Thursday, March 20, 2008

Meet the thinkers: The curious aviary of Dr. Taleb

Cygnus atratusWe also know there are known unknowns; that is to say we know there are some things we do not know. But there are also unknown unknowns - the ones we don't know we don't know.
- Donald Rumsfeld



Some of us been waiting for something like this book for a long time, and its Levantine author has come a long way - all the way from the hills of northern Lebanon and the Syro-Greek Orthodox town of Amyoun. The book is The Black Swan: The Impact of the Highly Improbable, and the author, Nassim Nicholas Taleb, former financial trader and now extraordinary professor of the inexact sciences at the University of Massachusetts, Amherst, etc., etc. - essentially, the Dean's pet, and they don't know where to put him. The Black Swan is one of the most important science books for a non-science audience in many years. Like the best chaos and complexity books of a decade or two ago, The Black Swan deals with scientific questions arising from the stuff of everyday life, not far-off galaxies and times long ago.

The core of Taleb's point is the impact of what we don't know, the improbable, and how "randomness" is really another name for our ignorance. But Taleb has a larger target: a whole book was needed to attack and dismantle the legitimacy of bell curve statistics, "Mediocristan" methods wrongly applied to "Extremistan," and explain why so much of the world doesn't follow the "middle of the road" behavior prescribed by the Gaussian-normal distribution and its cousins, such as the binomial or Poisson distributions.

The book is rich with fallacies exploded:
  • The Ludic Fallacy. This is the fallacy we pick up when we learn probability based on tightly constrained assumptions, "rule of the game," that make understanding statistical methods based on them as easy as an elementary cookbook. (Ludus is Latin for "game" or "fun.") Real life often presents us with situations of limited knowledge, where probabilistic thinking is appropriate, but where we don't know the "rules of the game," at least not all of them. Many trained in probability and statistics apply the cookbook methods anyway, for the lack of anything better. They capture risk - the known unknowns - but not true uncertainty - the unknown unknowns.
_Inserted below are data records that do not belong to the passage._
-- ==== Sys2Proof/Machine/Calib.lean ====
section
/-!
DEFINITION. Background calibration at the conversions: the parameters of a slice and its correction (R187 to R189), the moments
that a dwell gathers (R190 to R193), the fits of R196 to R198, and slews and steps at the tick (R203 to R205).
-/

namespace Sys2Proof.Machine

/-! ## Slices and their parameters (R148, R187, R222) -/

abbrev roleWorking : Nat := 0
abbrev roleShadow : Nat := 1
abbrev roleIdle : Nat := 2
abbrev roleRetired : Nat := 3

/-- SLICE_STS.ROLE and GROUP of a slice. -/
def State.slRole (s : State) (n : Nat) : Nat := s.fld (F.SLICE.SLICE_STS.ROLE n)
def State.slGroup (s : State) (n : Nat) : Nat := s.fld (F.SLICE.SLICE_STS.GROUP n)

/-- A slice takes a role and a group. -/
def State.setRoleGroup (s : State) (n role g : Nat) : State :=
  (s.setFld (F.SLICE.SLICE_STS.ROLE n) role).setFld (F.SLICE.SLICE_STS.GROUP n) g

/-- The slice that serves group `g`. -/
def State.serving (s : State) (g : Nat) : Nat :=
  ((List.range 34).find? fun n => decide (s.slRole n = roleWorking) && decide (s.slGroup n = g)).getD g

/-- The fields of weight number `i` (bit 23 - i) in the applied and target rows. -/
def wApplFld (n i : Nat) : Fld := ⟨0x7210 + 0x40 * n + 4 * (i / 2), if i % 2 = 0 then 16 else 0, 16⟩
def wTgtFld (n i : Nat) : Fld := ⟨0x7220 + 0x40 * n + 4 * (i / 2), if i % 2 = 0 then 16 else 0, 16⟩

/-- The applied and target parameters of a slice. -/
def State.applied (s : State) (n : Nat) : Params :=
  ⟨s.sfld (F.CAL.OFS_APPL.OFS n), s.fld (F.CAL.GAIN_APPL.GAIN n), (List.range 8).map fun i => s.sfld (wApplFld n i)⟩
def State.target (s : State) (n : Nat) : Params :=
  ⟨s.sfld (F.CAL.OFS_TGT.OFS n), s.fld (F.CAL.GAIN_TGT.GAIN n), (List.range 8).map fun i => s.sfld (wTgtFld n i)⟩

/-- Sets the applied parameters of a slice. -/
def State.setApplied (s : State) (n : Nat) (p : Params) : State :=
  let s := (s.setSfld (F.CAL.OFS_APPL.OFS n) p.ofs).setFld (F.CAL.GAIN_APPL.GAIN n) p.gain
  s.each (List.range 8) fun s i => s.setSfld (wApplFld n i) (p.w.getD i 0)

/-- Sets the target parameters of a slice. -/
def State.setTarget (s : State) (n : Nat) (p : Params) : State :=
  let s := (s.setSfld (F.CAL.OFS_TGT.OFS n) p.ofs).setFld (F.CAL.GAIN_TGT.GAIN n) p.gain
  s.each (List.range 8) fun s i => s.setSfld (wTgtFld n i) (p.w.getD i 0)

/-- The factory parameters of a slice in the MRAM; the ideal ones where its partition is bad (R470). -/
def State.factory (s : State) (n : Nat) : Params := if s.mram.factoryOk then sget {} s.mram.params n else {}

/-- d_p of a raw code: bit p of the code in offset binary (R187). -/
def decisionBit (raw : Int) (p : Nat) : Bool := (raw + 2 ^ 23).toNat.testBit p

/-- The sum of the weights whose decisions are 1: weight i is that of bit 23 - i. -/
def weightSum (raw : Int) (w : List Int) : Int :=
  ((List.range 8).map fun i => if decisionBit raw (23 - i) then w.getD i 0 else 0).sum

/-- The corrected code of a raw code (R187). -/
def correct (p : Params) (raw : Int) : Int :=
  clampCode (roundHalfUp ((p.gain : Int) * (256 * raw + weightSum raw p.w - p.ofs)) (2 ^ 38))

/-! ## Slews and steps at a tick (R203 to R205) -/

/-- K of R203: the larger of SLEW_TICKS and D rounded up. -/
def State.slewLen (s : State) (a b : Params) : Nat :=
  let t := s.fld F.CAL.SLEW_TICKS.TICKS
  let d := ceilDiv ((b.ofs - a.ofs).natAbs + 2 * ((b.gain : Int) - a.gain).natAbs
    + ((List.range 8).map fun i => (b.w.getD i 0 - a.w.getD i 0).natAbs).sum) 256
  max (if t = 0 then 1 else t) d

/-- One parameter of a slew at its i-th tick of K; the rounding is free (log entry 3). -/
def State.slewPart (s : State) (a b : Int) (i k : Nat) : Int × State :=
  let (d, s) := s.roundFree ((b - a) * i) k
  (a + d, s)

/-- The parameters of a slew at its i-th tick of K. -/
def State.slewAt (s : State) (a b : Params) (i k : Nat) : Params × State :=
  let (o, s) := s.slewPart a.ofs b.ofs i k
  let (g, s) := s.slewPart a.gain b.gain i k
  let (w, s) := (List.range 8).foldl (fun acc j =>
    let (x, t) := acc.2.slewPart (a.w.getD j 0) (b.w.getD j 0) i k
    (acc.1 ++ [x], t)) (([] : List Int), s)
  (⟨o, g.toNat, w⟩, s)

/-- A slew or a step toward new targets begins (R203, R205). -/
def State.slewBegin (s : State) (n : Nat) : State :=
  if s.bit F.CAL.CAL_CTL.STEP_MODE then
    ((s.modSlice n fun x => { x with slew := none, stepDue := true }).setBit (F.CAL.EST_STS.SLEWING n) false).setFld
      (F.CAL.SLEW_REMAIN.TICKS n) 0
  else
    let a := s.applied n
    let k := s.slewLen a (s.target n)
    ((s.modSlice n fun x => { x with slew := some (a, k, 0), stepDue := false }).setBit (F.CAL.EST_STS.SLEWING n) true).setFld
      (F.CAL.SLEW_REMAIN.TICKS n) k

/-- The marker is placed at the averager output of every enabled channel of group `g`; a standby's streams are not built from
its own slices, and to place none there is the model's choice (R205, R207, R211; DESIGN CHOICE, log entry 49). -/
def State.groupMark (s : State) (g : Nat) (m : ChMarker) : State :=
  if s.leads then s.each ((List.range 16).map (16 * g + ·)) fun s c => if s.chEnabled c then s.chainMark c m else s else s

/-- What a tick does to the parameters of one slice (R203 to R205). -/
def State.calTick (s : State) (n : Nat) : State :=
  let x := s.getSlice n
  if x.stepDue then
    ((s.setApplied n (s.target n)).modSlice n fun x => { x with stepDue := false }).groupMark (s.slGroup n)
      (.calStep n (s.slGroup n))
  else
    match x.slew with
    | none => s
    | some (a, k, i) =>
      if k ≤ i then s.modSlice n fun x => { x with slew := none }
      else
        let (p, s) := s.slewAt a (s.target n) (i + 1) k
        let s := (s.setApplied n p).modSlice n fun x => { x with slew := some (a, k, i + 1) }
        (s.setFld (F.CAL.SLEW_REMAIN.TICKS n) (k - (i + 1))).setBit (F.CAL.EST_STS.SLEWING n) (decide (i + 1 < k))

/-- The conversions of the tick just issued carry CALS on this slice (R203). -/
def State.slewing (s : State) (n : Nat) : Bool :=
  match (s.getSlice n).slew with
  | some (_, _, i) => decide (0 < i)
  | none => false

/-! ## Dwells (R190 to R194) -/

abbrev calOff : Nat := 0
abbrev calSelftest : Nat := 1
abbrev calRun : Nat := 2
abbrev calSingle : Nat := 3
abbrev calNoSpare : Nat := 4
abbrev calStopped : Nat := 5

/-- CAL_STS.STATE. -/
def State.calSt (s : State) : Nat := s.fld F.CAL.CAL_STS.STATE

/-- The rotation visits a group: its active bank makes SRC 0 conversions of some enabled channel (R191). -/
def State.calVisits (s : State) (g : Nat) : Bool :=
  let segs := s.actSegments g
  (List.range 16).any fun l => s.chEnabled (16 * g + l) && decide (0 < loopConvs l segs)

/-- The next group that the rotation visits. -/
def State.calNext (s : State) : Option Nat := (List.range 32).find? fun g => decide (s.cal.nextGroup ≤ g) && s.calVisits g

/-- Dwells run: RUN or SINGLE, awake, with no self-test of a spare running (R208, R216). -/
def State.calOn (s : State) : Bool :=
  (decide (s.calSt = calRun) || decide (s.calSt = calSingle)) && decide (s.fld F.NVM.PWR_STS.STATE = 1) && s.cal.testing.isEmpty

/-- The spares that have left shadowing are idle. -/
def State.shadowsOff (s : State) : State :=
  s.each (List.range 34) fun s n => if s.slRole n = roleShadow then s.setFld (F.SLICE.SLICE_STS.ROLE n) roleIdle else s

/-- The duty spare: SLICE_32 in even rotations, SLICE_33 in odd ones; in SINGLE the one that remains (R190). -/
def State.dutySpare (s : State) : Nat :=
  let idle (n : Nat) : Bool := decide (s.slRole n = roleIdle) || decide (s.slRole n = roleShadow)
  let d := 32 + s.fld F.CAL.ROT_CNT.CNT % 2
  if idle d then d else if idle (65 - d) then 65 - d else d

/-- A dwell begins on group `g`: the safe boundary of the CAL page, and the instant at which accepted anchors take effect
(R191, R198, R221). -/
def State.calStart (s : State) (g : Nat) : State :=
  let s := s.when (s.commitDue pgCAL) fun s => s.commitApply pgCAL
  let s := match s.cal.anchorDue with
    | some (r, d) =>
      ((s.setFld F.CAL.ANCHOR_RHO.RHO r.toNat).setFld F.CAL.ANCHOR_DELTA.DELTA d.toNat).modCal fun c => { c with anchorDue := none }
    | none => s
  let first := s.cal.first
  let cross := first && decide (s.calSt = calRun)
  let s := s.shadowsOff
  let duty := s.dutySpare
  let s := s.setRoleGroup duty roleShadow g
  let s := s.when cross fun s => s.setRoleGroup (65 - duty) roleShadow g
  let s := ((s.setFld F.CAL.CAL_STS.DUTY duty).setFld F.CAL.CAL_STS.PHASE 0).setFld F.CAL.CAL_STS.GROUP g
  let s := (s.setBit F.CAL.CAL_STS.CROSS cross).setFld F.CAL.WIN_FILL.FILL 0
  s.modCal fun c =>
    { c with first := false, rotStart := if first then s.smoothNs else c.rotStart, nextGroup := g,
             dwell := some { group := g, slice := s.serving g, duty := duty, idle := if cross then some (65 - duty) else none,
                             startedAt := s.smoothNs } }

/-- The next dwell begins if its group's slice has no pass in progress (R192); from sleep entry to the first tick after wake none
begins (R216), and none before the first tick (R468). -/
def State.calTryStart (s : State) : State :=
  if s.calOn && s.cal.dwell.isNone && decide (s.fld F.NVM.PWR_STS.STATE < 2) && s.grid.last.isSome then
    match s.calNext with
    | some g => if (s.getSlice (s.serving g)).pass.isNone then s.calStart g else s
    | none => s
  else s

/-- The dwell ends, and the rotation goes on behind its group. -/
def State.dwellEnd (s : State) : State :=
  match s.cal.dwell with
  | none => s
  | some d =>
    ((s.setBit F.CAL.CAL_STS.CROSS false).setFld F.CAL.WIN_FILL.FILL 0).modCal fun c =>
      { c with dwell := none, nextGroup := d.group + 1 }

/-- The dwell is abandoned (R194). -/
def State.dwellAbandon (s : State) : State :=
  match s.cal.dwell with
  | none => s
  | some d => (((s.count F.CAL.ABANDON_CNT.CNT).setFld (F.CAL.EST_STS.LAST_RESULT d.slice) 4).dwellEnd).setFld F.CAL.CAL_STS.PHASE 0

/-- Conversions of WARMUP, and of a window (R192, R221). -/
def State.warmupLen (s : State) : Nat :=
  let w := s.fld F.CAL.CAL_CTL.WARMUP
  (if w = 0 then 1 else w) * 1024
def State.windowLen (s : State) : Nat := 2 ^ (min 8 (s.fld F.CAL.CAL_CTL.M_LOG2) + 12)

/-- The phase in progress has reached its count (R192). -/
def State.phaseFull (s : State) (d : Dwell) : Bool :=
  let p := s.fld F.CAL.CAL_STS.PHASE
  if p = 0 then decide (s.warmupLen ≤ d.warm)
  else if p = 1 then decide (s.windowLen ≤ d.w1.n)
  else if p = 2 then decide (s.windowLen ≤ d.w2.n)
  else false

/-- A phase that has reached its count ends, and the next begins (R192). -/
def State.phaseStep (s : State) : State :=
  match s.cal.dwell with
  | none => s
  | some d =>
    if s.phaseFull d then
      (s.setFld F.CAL.CAL_STS.PHASE (s.fld F.CAL.CAL_STS.PHASE + 1)).setFld F.CAL.WIN_FILL.FILL 0
    else s

/-- CAL_PHASE_END (R192). -/
def execCalPhaseEnd (s : State) : Host.Outcome State Fault Refusal := act State.phaseStep s

/-! ## What a conversion adds (R193, R197, R209) -/

/-- The sums of two lists of equal meaning; an empty list counts as zeros. -/
def addLists (a b : List Int) : List Int := b.mapIdx fun i x => a.getD i 0 + x

/-- The regressors 1, c, d_16 … d_23. -/
def regressors (c raw : Int) : List Int := [1, c] ++ (List.range 8).map fun i => (b2n (decisionBit raw (16 + i)) : Int)

/-- The lower triangle of products of the regressors, in row order. -/
def triangle (x : List Int) : List Int := (x.mapIdx fun i a => (x.take (i + 1)).map fun b => a * b).flatten

/-- A usable conversion enters a window: the corrected and raw code of the working slice, and the factory-corrected and
anchored code of the duty spare. -/
def momentsAdd (m : Moments) (c raw sf anch : Int) : Moments :=
  let x := regressors c raw
  let ob := (raw + 2 ^ 23).toNat
  { m with
    n := m.n + 1
    xx := addLists m.xx (triangle x)
    xs := addLists m.xs (x.map fun a => a * sf)
    ss := m.ss + sf * sf
    orBits := m.orBits ||| ob
    andBits := m.andBits &&& ob
    carry := (List.range 8).map fun i =>
      let (lo, hi) := m.carry.getD i (0, 0)
      if decisionBit anch (16 + i) then (lo, hi + 1) else (lo + 1, hi) }

/-- The anchor of R196 as s = (a x + b) / n of the factory-corrected code x, with whole numbers: a, b and n. -/
def State.anchor (s : State) (spare : Nat) : Int × Int × Nat :=
  let r := 2 ^ 32 + s.sfld F.CAL.ANCHOR_RHO.RHO
  let d := s.sfld F.CAL.ANCHOR_DELTA.DELTA
  if spare = 32 then (2 ^ 32 + r, d * 2 ^ 24, 2 ^ 33) else (2 ^ 32 + r, -(d * 2 ^ 24), (2 * r).toNat)

/-- The anchored code as a whole number of LSB, rounded down, for the carry count of R209. -/
def State.anchored (s : State) (spare : Nat) (x : Int) : Int :=
  let (a, b, n) := s.anchor spare
  (a * x + b) / (n : Int)

/-- A pair of codes enters a window of a cross dwell (R198). -/
def crossAdd (m : Cross) (x o : Int) : Cross :=
  { n := m.n + 1, s := m.s + x, o := m.o + o, ss := m.ss + x * x, oo := m.oo + o * o, os := m.os + o * x }

/-- A raw code lies at neither end of the span (R193). -/
def insideSpan (raw : Int) : Bool := decide (-8388608 < raw) && decide (raw < 8388607)

/-- The dwell sees a conversion of its working slice: every one counts in WARMUP, and a usable one enters the open window
(R192, R193). `ok` says that the conversion is from a tick hold, without OVR and without a slew. -/
def State.calSample (s : State) (n : Nat) (raw c : Int) (ok : Bool) (duty idle : Option (BitVec 24)) : State :=
  match s.cal.dwell with
  | none => s
  | some d0 =>
    if d0.slice ≠ n then s
    else
      let s := s.phaseStep
      let p := s.fld F.CAL.CAL_STS.PHASE
      let set (d : Dwell) : State := s.modCal fun c => { c with dwell := some d }
      if p = 0 then set { d0 with warm := d0.warm + 1 }
      else if p = 3 then s
      else
        match duty with
        | none => s
        | some dr =>
          if ok && insideSpan raw && insideSpan dr.toInt then
            let sf := correct (s.factory d0.duty) dr.toInt
            let anch := s.anchored d0.duty sf
            let cross (m : Cross) : Cross :=
              match d0.idle, idle with
              | some k, some ir => if insideSpan ir.toInt then crossAdd m sf (correct (s.factory k) ir.toInt) else m
              | _, _ => m
            let d := if p = 1 then { d0 with w1 := momentsAdd d0.w1 c raw sf anch, c1 := cross d0.c1 }
              else { d0 with w2 := momentsAdd d0.w2 c raw sf anch, c2 := cross d0.c2 }
            (set d).setFld F.CAL.WIN_FILL.FILL (if p = 1 then d.w1.n else d.w2.n)
          else s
  • The Narrative Fallacy. This is a biggie, practiced on an industrial scale by the news media, every day. We draw connections between dots where the real connections are different, or don't exist, or there are no dots to be found. The news media does it to keep our attention with frequently made-up stories, or "narratives," to use the post-modern jargon, that seem better than no story, or a different one.

  • The Narrative Fallacy supports a related fallacy, one of Misattributed or Reified Intentionality, the fallacy that human society is collectively a result of human intentions or consciousness. In fact, most of it is not, and attempts to force it to be so have led to one disaster after another. Our minds are too limited and possess too narrow a scope of awareness to make this possible. Human society is mostly made behind our backs, so to speak. Taleb's developed views on this question end up very close to the views of the famous Austrian school of economics and sociology.
Taleb has an outrageously funny time explaining what went wrong with statistics and the social sciences in the 19th century, when they were invaded by the concept of the Average Man, and everything was reduced to bell curves, means, and small variations.* All this would hold if our world were Mediocristan. But much of our world is not.

Who's Stan, and what's the difference? Mediocristan is tightly constrained by "fixed totals," or what physicists call "conservation laws." We've already met these and seen what they do. They force the collective behavior into highly restricted patterns, with "equipartitions" of energy, or number, or volume. This certainly is an aspect of our world, and not just in thermodynamics. Heights and weight, for example, both of them strongly limited by gravity and metabolic limits, are distributed in a way close to the bell curve. But then again, consider the distribution of weights in aquatic animals, and you can already see: without gravity, the maximum size is much bigger (think of whales and octopi).

The key to Mediocristan is the Central Limit Theorem. If a population's distribution (of whatever attribute) is made up of independent instances and has well-defined moments (weightings), then the distribution approaches the bell curve in the limit of "large numbers." The presence of "fixed totals" guarantees well-defined distribution weights (moments).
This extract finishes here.